Proliferation Assays
These tests were performed as previously described. 13, 17 In brief, the cell lines or normal PBMC were cultured for 52 hours in triplicate at 2 × 104 cells/well in the presence of various concentrations of the PTK inhibitors and, in the case of PBMC, 1 μg/ml of phytohemagglutinin (PHA). After 14-hour pulse with 0.5 μCi of [3H]thymidine, the radioactivity of the cells was measured.
RNA Preparation
Total RNA was extracted from cells by the acid guanidinium isothiocyanate method. 18 Cells were washed in isotonic phosphate-buffered saline and resuspended in 4 mol/L guanidinium isothiocyanate, 25 mmol/L of sodium citrate (pH 7.0), 0.5% sarcosyl, 0.1 mol/L of 2-mercaptoethanol. After homogenization, the cells were extracted by phenol-chloroform-isoamyl alcohol and RNA was recovered by ethanol precipitation.
RT-PCR
The reaction was performed essentially as described. 13, 17 In brief, each 20-μl cDNA synthesis reaction solution contained 1 μg of total RNA, 1X buffer, 0.5 mmol/L dNTP, 10 mmol/L DTT, 0.25 μg oligo(dT)20, and 200 U of SuperScript TM II reverse transcriptase (Life Technologies). The reverse transcription reactions were carried out for 1 hour at 37°C and were heated to 75°C for 15 minutes to terminate the reaction. RNase H (Promega, Madison, WI) was added and the cDNA/RNA mixture was incubated for 30 minutes at 37°C. Centri-Sep columns (Princeton Separations, Princeton, NJ) were used to purify the cDNA.
PCR
PCR was performed in a volume of 50 μl which contained 2 μl of cDNA preparation, 1X PCR buffer, 200 μmol/L dNTPs, 1.5 mmol/L MgCl2, 0.5 μmol/L of primers, and 2 units Taq polymerase (Life Technologies). In some experiments 8 μCi α[32P]dCTP (Amersham, Arlington Heights, IL) was added to this mixture (see Results). The PCR primers specific for the PTK fragments were synthesized and purified by the Nucleic Acid Facility of the University of Pennsylvania Cancer Center and had the following sequences: 5`-CGG ATC CAC A/CGN GAC/T C/TT-3` and 5`-GGA ATT CCA A/TAG GAC CAG/C ACG/A TC-3`. The amplification was performed in the GeneAmp PCR System 2400 thermal cycler (Perkin Elmer, Norwalk, CT).
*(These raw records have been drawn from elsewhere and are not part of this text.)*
/-- Commands that end leave the memory objects. -/
theorem finishAll_memobjs (l : List (Origin × BitVec 32)) (st : Status) (s : State) :
    (finishAll l st s).obj.memobjs = s.obj.memobjs := by
  unfold finishAll
  refine foldl_keeps (f := fun t => t.obj.memobjs) (fun t x => ?_) l s
  exact memobjs_of_objButRings (objButRings_finish x.1 x.2 st [] t)

theorem settleMemobjs_memobjs (s : State) : ∀ m ∈ (settleMemobjs s).obj.memobjs, m ∈ s.obj.memobjs := by
  intro m hm
  unfold settleMemobjs at hm
  dsimp only at hm
  rw [foldl_keeps (f := fun t => t.obj.memobjs) fun t x => finishAll_memobjs ..] at hm
  exact (List.mem_filter.1 hm).1

theorem settleMemobjs_stack (s : State) : (settleMemobjs s).stack = s.stack :=
  settleMemobjs_frame (A := [.out, .obj, .fns, .tracer]) s (agree_refl _ s) rfl .stack rfl

/-- A plot whose release is complete is unmapped, and no memory object holds it. -/
def unmapped (plot : BitVec 16) (s : State) : State :=
  dropPlot plot (setPlot plot 0 { s with stack := { s.stack with releases := s.stack.releases.filter fun r => r.1 ≠ plot } })

theorem finishRelease_stack (plot : BitVec 16) (s : State) : (finishRelease plot s).stack = (unmapped plot s).stack :=
  (settleMemobjs_stack _).trans (finishAll_stack ..)

theorem finishRelease_memobjs (plot : BitVec 16) (s : State) : ∀ m ∈ (finishRelease plot s).obj.memobjs, plot ∉ m.plots := by
  intro m hm
  have hin := settleMemobjs_memobjs _ m hm
  rw [finishAll_memobjs] at hin
  obtain ⟨y, -, rfl⟩ := List.mem_map.1 hin
  simp

theorem exec_plotReleaseDrained (hrel : plotReleasing s plot = true) (huse : plotInUse s plot = false) :
    ∃ u, exec (.plotReleaseDrained plot) s = .next (resume u) ∧ plotEntry u plot = 0 ∧ plotReleasing u plot = false
      ∧ (∀ q ≠ plot, plotEntry u q = plotEntry s q) ∧ (∀ q ≠ plot, plotReleasing u q = plotReleasing s q)
      ∧ ∀ m ∈ u.obj.memobjs, plot ∉ m.plots := by
  have hexec : exec (.plotReleaseDrained plot) s = .next (resume (finishRelease plot s)) := by
    change Host.Outcome.next (if _ then _ else _) = _
    rw [hrel, huse, if_pos (by decide)]
  have hstack := finishRelease_stack plot s
  have hspm := congrArg Stack.spm hstack
  have hlist : (finishRelease plot s).stack.releases = s.stack.releases.filter fun r => r.1 ≠ plot :=
    congrArg Stack.releases hstack
  refine ⟨_, hexec, ?_, ?_, fun q hq => ?_, fun q hq => ?_, finishRelease_memobjs plot s⟩
  · rw [plotEntry_congr hspm]
    exact plotEntry_setPlot_same plot 0 _
  · simp [plotReleasing, hlist]
  · rw [plotEntry_congr hspm]
    exact plotEntry_setPlot_other hq 0 _
  · rw [plotReleasing, plotReleasing, hlist, List.any_filter]
    congr 1
    funext y
    by_cases hy : y.1 = q
    · simp [hy, hq]
    · simp [hy]

end

/-- Settles O28: an access by what stops it before its stack, a read by what its controller returns, a fill and a release by
what their ends leave of the map. -/
theorem stackAccessesComplete : Obligations.StackAccessesComplete :=
  ⟨fun _ _ _ _ h hcheck hx hfree hhung hpath hfill hkey =>
      completes_stackAccess_ready h hcheck hx hfree hhung hpath hfill hkey,
    fun _ _ _ _ h hcheck => completes_stackAccess_refused h hcheck,
    fun _ _ _ h hcheck hx => completes_stackAccess_waits h hcheck hx,
    fun _ _ hrun hrole haccepts hshut => completes_stackAccess_port hrun hrole haccepts hshut,
    fun _ data bad _ _ hrun hw hserve hthawed hheld => exec_stackReturn hrun hw hserve hthawed hheld data bad,
    fun _ _ _ hf hserve hfree => ⟨fun _ hkey => exec_zeroFillComplete_ready hf hserve hfree hkey,
      fun _ _ hkey => exec_zeroFillComplete_failed hf hserve hkey⟩,
    fun _ _ hrel huse => exec_plotReleaseDrained hrel huse⟩

end Sys2Proof.Machine
end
The reaction started at 94°C for 3 minutes to completely denature the template, followed by 30 cycles: 45 seconds at 94°C, 30“ at 37°C, and 1.5 minutes at 72°C.
Parallel DGGE Separation
A parallel denaturing gradient gel was cast using 22.5 ml of 100% denaturing solution, which contained 4.23 ml of 40% acrylamide/bis (37.5:1), 450 μl 50X TAE buffer, 9 ml of formamide, and 9.45 g of urea and 7.5 ml of separate, 0% denaturing solution which contained 1.40 ml of 40% acrylamide/bis (37.7:1), and 150 μl of TAE buffer. Then 1/100 and 1/1000 of the total gel volume of, respectively, ammonium persulfate and TEMED were added to the solutions. The solutions were poured into syringes, attached onto the gradient delivery system (model 475; Bio-Rad, Hercules, CA), and applied into the gel sandwich; the targeted range of denaturating gradient was 20% to 75%. A comb was inserted into the gel sandwich, and the gel solution was cast on a steady surface to avoid mixing of the gradients within the gel sandwich. 1X TAE buffer was poured into the D-gene chamber (D GENE Denaturing Gel Electrophoresis System; Bio-Rad), preheating the running buffer and the gel sandwich to 60°C. Ten μl samples were loaded, and the gel was run at a constant voltage of 300 V for 3.5 hours at 60°C. The gel was then covered with plastic foil and subjected to autoradiography using X-ray film for 3 to 5 hours at 4°C.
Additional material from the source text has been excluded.